Peter Damien’s post on The Sounds of Reading reflected a conversation that my friends and I were having just a few days ago. When you read something, are there voices in your head? Or are there images? Or do you screen a mini-movie for yourself? For me, this question moves across genres, and the way I approach them is different. When I am reading non-fiction, especially theoretical texts, where not many events are mentioned, I am very conscious of the accent in which I am reading (even when I am reading in my mind). On the other hand, stories and narrations occur in flashes of images. I.e. I can perceive the characters and settings in detail. Yet, it is not at all movie-like. My room-mate, however, mentions that her way of reading always involves a film screen of the mind. Even when she faces a theoretical text, she attempts to associate it with incidents- either in her life or incidents that she has heard about, irrespective of whether they relate to the text itself. She says that a word can trigger a memory of an incident totally unrelated to the narration involved. Without such co-relations, she finds it difficult to comprehend a text.
Poetry, is a slightly different experience. The flashes of images that present themselves in stories are different from those in poetry. Words, I feel, are usually more vivid in poems, where more is expressed through less words, and it is the image that captivates. For instance, Prufrock's "yellow fog" that is most cat-like, is an image that stands out against the backdrop of the poem. Recently, we have been holding a poetry jam session, where we listen to the words. Of course, there is a difference between reading in your own head, reading aloud to yourself and listening to others read. I am most comfortable with the first two. But with poetry, or poetical narratives, the images that are read out aloud create sharp and colourful visuals.
Colour, I think, is another interesting thing to think about. If one tends to visualise a text, how colourful are they? Even if colours are not described, does one tend to place a colour to an image? Are they affected by other visuals, or are they randomly selected? I say this, because, I had a very interesting experience in a class on creative writing. A professor of ours requested us to close our eyes and handed out a bag of random objects. Without seeing the object, we had to visualise it in our mind's eye. And without knowing what the object was, we had to write about it. The object I touched, without seeing it, was a shade of grey. I do not know what made me think of that colour, but I was certain of its greyness. The object turned out to be a red cocktail-stirrer, though. Isn't it the same with words? Are they not unseeable visuals that take shape in our head- almost like Prufrock's yellow fog? Do we then, ascribe colours to these unseeable objects?

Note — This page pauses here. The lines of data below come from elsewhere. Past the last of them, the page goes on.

-- ==== Sys2Proof/Laws/Inversion.lean ====
section
/-! SUPPORT. Everything a host transaction, and everything a BLOCK step, can do: cited instead of unfolding either. -/

namespace Sys2Proof.Machine

variable {s t : State} {x : Transaction}

/-! ### Frames of the sequencer's advances: registers and sequencer only -/

theorem encodeHeaderAdvance_frame (s : State) :
    encodeHeaderAdvance s = { s with
      phase := (encodeHeaderAdvance s).phase, k := (encodeHeaderAdvance s).k, i := (encodeHeaderAdvance s).i,
      j := (encodeHeaderAdvance s).j, hdr := (encodeHeaderAdvance s).hdr, result := (encodeHeaderAdvance s).result } := by
  unfold encodeHeaderAdvance
  repeat' split
  all_goals rfl

theorem encodePayloadAdvance_frame (s : State) :
    encodePayloadAdvance s = { s with
      phase := (encodePayloadAdvance s).phase, i := (encodePayloadAdvance s).i, j := (encodePayloadAdvance s).j,
      hdr := (encodePayloadAdvance s).hdr, result := (encodePayloadAdvance s).result } := by
  unfold encodePayloadAdvance
  repeat' split
  all_goals rfl

theorem decodeHeaderAdvance_frame (s : State) :
    decodeHeaderAdvance s = { s with
      phase := (decodeHeaderAdvance s).phase, k := (decodeHeaderAdvance s).k, i := (decodeHeaderAdvance s).i,
      j := (decodeHeaderAdvance s).j, cacc := (decodeHeaderAdvance s).cacc, hdr := (decodeHeaderAdvance s).hdr,
      payLen := (decodeHeaderAdvance s).payLen, result := (decodeHeaderAdvance s).result } := by
  unfold decodeHeaderAdvance decodeHeaderEvaluate
  repeat' split
  all_goals rfl

theorem decodePayloadAdvance_frame (s : State) :
    decodePayloadAdvance s = { s with
      phase := (decodePayloadAdvance s).phase, i := (decodePayloadAdvance s).i, j := (decodePayloadAdvance s).j,
      cacc := (decodePayloadAdvance s).cacc, hdr := (decodePayloadAdvance s).hdr,
      payLen := (decodePayloadAdvance s).payLen, result := (decodePayloadAdvance s).result } := by
  unfold decodePayloadAdvance
  repeat' split
  all_goals rfl

theorem encodeStart_frame (s : State) :
    encodeStart s = { s with
      phase := (encodeStart s).phase, k := (encodeStart s).k, i := (encodeStart s).i, j := (encodeStart s).j,
      result := (encodeStart s).result } := by
  unfold encodeStart
  repeat' split
  all_goals rfl

theorem decodeStart_frame (s : State) :
    decodeStart s = { s with
      phase := (decodeStart s).phase, k := (decodeStart s).k, i := (decodeStart s).i, j := (decodeStart s).j,
      hacc := (decodeStart s).hacc, cacc := (decodeStart s).cacc, result := (decodeStart s).result } := by
  unfold decodeStart
  repeat' split
  all_goals rfl

/-! ### BLOCK steps -/

/-- Everything a BLOCK step can do, from any state. -/
theorem phaseStep_cases (h : phaseStep s = .next t) :
    (s.phase = .idle ∧ t = s) ∨
    (s.phase = .encHdr ∧ ∃ a : Nat, a = s.carLen.toNat - 1 - s.k.val ∧ a < s.cfg.carDepth ∧
      t = encodeHeaderAdvance (s.setCar a (insertBit (s.carAt a) (hdrBit s.payLen s.k)))) ∨
    (s.phase = .encPay ∧ ∃ a : Nat, a = s.carLen.toNat - 33 - 8 * s.i.val - s.j.val ∧ a < s.cfg.carDepth ∧
      t = encodePayloadAdvance (s.setCar a (insertBit (s.carAt a) (charBit (s.payAt s.i.val) s.j)))) ∨
    (s.phase = .decHdr ∧ t = decodeHeaderAdvance { s with
      hacc := hdrAcc s.hacc (extractBit (s.carAt (s.carLen.toNat - 1 - s.k.val))) s.k }) ∨
    (s.phase = .decPay ∧ ∃ acc : Byte,
      acc = charAcc s.cacc (extractBit (s.carAt (s.carLen.toNat - 33 - 8 * s.i.val - s.j.val))) s.j ∧
      ((s.j.val < 7 ∧ t = { s with cacc := acc, j := s.j + 1 }) ∨
       (s.j.val = 7 ∧ s.i.val < s.cfg.payDepth ∧ t = decodePayloadAdvance (s.setPay s.i.val (charOut acc))))) := by
  unfold phaseStep at h
  split at h
  · cases h; exact .inl ⟨‹_›, rfl⟩
  · unfold encodeHeaderStep at h
    split at h <;> cases h
    rename_i hp _ _ hi
    obtain ⟨h0, h1, rfl⟩ := insertAt_eq_some hi
    exact .inr (.inl ⟨hp, _, hdrSlot_toNat _, by omega, rfl⟩)
  · unfold encodePayloadStep payRead at h
    split at h <;> [cases h; skip]
    split at h <;> cases h
    rename_i hp _ _ hc _ _ hi
    obtain ⟨h0, h1, rfl⟩ := insertAt_eq_some hi
    split at hc <;> cases hc
    exact .inr (.inr (.inl ⟨hp, _, paySlot_toNat _, by omega, rfl⟩))
  · unfold decodeHeaderStep memRead at h
    split at h <;> cases h
    rename_i hp _ b hb
    split at hb <;> cases hb
    exact .inr (.inr (.inr (.inl ⟨hp, by rw [hdrSlot_toNat]⟩)))
  · unfold decodePayloadStep memRead at h
    split at h <;> [cases h; skip]
    rename_i hp _ b hb
    split at hb <;> cases hb
    refine .inr (.inr (.inr (.inr ⟨hp, _, rfl, ?_⟩)))
    rw [paySlot_toNat] at h
    by_cases hj : s.j.val < 7
    · rw [decodePayloadStore_of_lt _ hj] at h
      cases h
      exact .inl ⟨hj, rfl⟩
    · have hj7 : s.j.val = 7 := by omega
      by_cases hd : s.i.val < s.cfg.payDepth
      · rw [decodePayloadStore_of_last _ hj7 hd] at h
        cases h
        exact .inr ⟨hj7, hd, rfl⟩
      · rw [decodePayloadStore, if_neg hj, payWrite, if_neg hd] at h
        cases h

/-! ### Host transactions -/

/-- Why a host transaction raises a fault on a block without one (60_exceptions R185 to R187). -/
inductive HostMisuse (s : State) : Transaction → FaultCause → Prop where
  | hazard {x : Transaction} (hb : s.phase ≠ .idle) (hx : ∀ idx, x ≠ .regRead idx) : HostMisuse s x .hazard
  | badRead {idx : Nat} (h : 5 ≤ idx) : HostMisuse s (.regRead idx) .badReg
  | badWrite {idx : Nat} {v : Word} (hp : s.phase = .idle) (h : idx = 1 ∨ 4 ≤ idx) : HostMisuse s (.regWrite idx v) .badReg
  | carRead {a : Nat} (hp : s.phase = .idle) (h : s.cfg.carDepth ≤ a) : HostMisuse s (.carRead a) .badAddr
  | carWrite {a : Nat} {v : Byte} (hp : s.phase = .idle) (h : s.cfg.carDepth ≤ a) : HostMisuse s (.carWrite a v) .badAddr
  | payRead {n : Nat} (hp : s.phase = .idle) (h : s.cfg.payDepth ≤ n) : HostMisuse s (.payRead n) .badAddr
  | payWrite {n : Nat} {v : CodeUnit} (hp : s.phase = .idle) (h : s.cfg.payDepth ≤ n) : HostMisuse s (.payWrite n v) .badAddr

/-- Everything a host transaction can do to the block, but for replies and draws. -/
inductive HostEffect (s : State) : Transaction → State → Prop where
  | quiet {x : Transaction} : HostEffect s x s
  | misuse {x : Transaction} {c : FaultCause} (hf : s.fault = false) (hm : HostMisuse s x c) :
      HostEffect s x { s with fault := true, faultCause := c }
  | carWrite {a : Nat} {v : Byte} (hr : s.ready) (h : a < s.cfg.carDepth) : HostEffect s (.carWrite a v) (s.setCar a v)
  | payWrite {n : Nat} {v : CodeUnit} (hr : s.ready) (h : n < s.cfg.payDepth) : HostEffect s (.payWrite n v) (s.setPay n v)
  | carLen {v : Word} (hr : s.ready) : HostEffect s (.regWrite 2 v) { s with carLen := v }
  | payLen {v : Word} (hr : s.ready) : HostEffect s (.regWrite 3 v) { s with payLen := v }
  | startEncode {w : Word} (hr : s.ready) (hw : decode w = .command .encode) : HostEffect s (.regWrite 0 w) (encodeStart s)
  | startDecode {w : Word} (hr : s.ready) (hw : decode w = .command .decode) : HostEffect s (.regWrite 0 w) (decodeStart s)
  | illegal {w : Word} {r : Reject} (hr : s.ready) (hw : decode w = .illegal r) :
      HostEffect s (.regWrite 0 w) { s with result := .illegalCommand }

/-- A guarded transaction other than RegRead does what its act does, or raises HAZARD, or nothing. -/
theorem guarded_effect {act : State → State} (hx : ∀ idx, x ≠ .regRead idx)
    (ha : s.ready → HostEffect s x (act s)) : HostEffect s x (guarded act s) := by
  rcases guarded_cases act s with ⟨_, he⟩ | ⟨hf, hp, he⟩ | ⟨hf, hp, he⟩ <;> rw [he]
  · exact .quiet
  · exact .misuse hf (.hazard hp hx)
  · exact ha ⟨hp, hf⟩

theorem raiseFault_effect {c : FaultCause} (hm : HostMisuse s x c) : HostEffect s x (raiseFault c s) := by
  cases hf : s.fault
  · rw [raiseFault_of_not_fault c hf]; exact .misuse hf hm
  · rw [raiseFault_of_fault c hf]; exact .quiet

theorem regValue?_eq_none {idx : Nat} (h : s.regValue? idx = none) : 5 ≤ idx := by
  unfold State.regValue? at h
  by_contra hc
  have : idx = 0 ∨ idx = 1 ∨ idx = 2 ∨ idx = 3 ∨ idx = 4 := by omega
  rcases this with rfl | rfl | rfl | rfl | rfl <;> simp at h

/-- Every host transaction answers a next state, and what it can do there. -/
theorem transact_effect (x : Transaction) (s : State) :
    ∃ t u, transact x s = .next t ∧ HostEffect s x u ∧ t = { u with replies := t.replies, draws := t.draws } := by
  cases x with
  | regRead idx =>
    simp only [transact, hostRegRead]
    cases hr : s.regValue? idx with
    | some v => exact ⟨_, s, rfl, .quiet, rfl⟩
    | none => exact ⟨_, _, rfl, raiseFault_effect (.badRead (regValue?_eq_none hr)), rfl⟩
  | regWrite idx v =>
    simp only [transact, hostRegWrite]
    by_cases h0 : idx = 0
    · subst h0
      simp only [if_true, hostCommandWrite]
      cases hw : decode v with
      | illegal r => exact ⟨_, _, rfl, guarded_effect (by simp) fun hr => .illegal hr hw, rfl⟩
      | command i =>
        cases i with
        | encode => exact ⟨_, _, rfl, guarded_effect (by simp) fun hr => .startEncode hr hw, rfl⟩
        | decode => exact ⟨_, _, rfl, guarded_effect (by simp) fun hr => .startDecode hr hw, rfl⟩
    · rw [if_neg h0]
      refine ⟨_, _, rfl, guarded_effect (by simp) fun hr => ?_, rfl⟩
      unfold configWrite
      split
      · rename_i h; subst h; exact .carLen hr
      · split
        · rename_i h; subst h; exact .payLen hr
        · exact raiseFault_effect (.badWrite hr.1 (by omega))
  | carRead a =>
    simp only [transact, hostCarRead]
    split
    · exact ⟨_, s, rfl, .quiet, rfl⟩
    · rename_i hc
      exact ⟨_, _, rfl, guarded_effect (by simp) fun hr =>
        raiseFault_effect (.carRead hr.1 (by simpa [hr.1, hr.2] using hc)), rfl⟩
  | payRead n =>
    simp only [transact, hostPayRead]
    split
    · exact ⟨_, s, rfl, .quiet, rfl⟩
    · rename_i hc
      exact ⟨_, _, rfl, guarded_effect (by simp) fun hr =>
        raiseFault_effect (.payRead hr.1 (by simpa [hr.1, hr.2] using hc)), rfl⟩
  | carWrite a v =>
    refine ⟨_, _, rfl, guarded_effect (by simp) fun hr => ?_, rfl⟩
    unfold carWriteIdle
    split
    · exact .carWrite hr ‹_›
    · exact raiseFault_effect (.carWrite hr.1 (by omega))
  | payWrite n v =>
    refine ⟨_, _, rfl, guarded_effect (by simp) fun hr => ?_, rfl⟩
    unfold payWriteIdle
    split
    · exact .payWrite hr ‹_›
    · exact raiseFault_effect (.payWrite hr.1 (by omega))

end Sys2Proof.Machine
end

Though I tend to read texts 'out loud' in my mind, I still feel that I am capable of both reading faster when I read silently, and also that I can skip bits and pieces of passages when I do. And this applies to all kinds of texts- stories, theories, passages, articles, poems and all of that. Speed essentially differs based on mood, interest, and comprehensibility- not so much on the silence or the loudness of the reading. Even interest triggers different speeds! For instance, I could either race through it, because of its quick and gripping narrative, or I could slow down considerably, because I want to savour every word and every image related to it. Sometimes, a single page could take me five minutes to digest. This has sometimes made my friends wonder whether I was enjoying the piece or not! Comprehension of the text, of course, plays a major role in the speed of reading. Sometimes, I need to read and re-read a text to get the meanings. Sometimes, I find that reading out loud helps me in this comprehension, but I slow down when I do this. And finally mood- even the most racy and interesting read could put me off if I just don't feel like dealing with it at that point in time.
On a slightly tangential note, I find that book covers play a prominent part in whether I can read a book or not. The cover, in a sense, speaks to me. The image, the colour and the font are important. They help with speed, the images in my head and are definitely based on my mood. Indeed, the book cover is almost a minor conversation in my head that leads to the larger interaction between me and my book.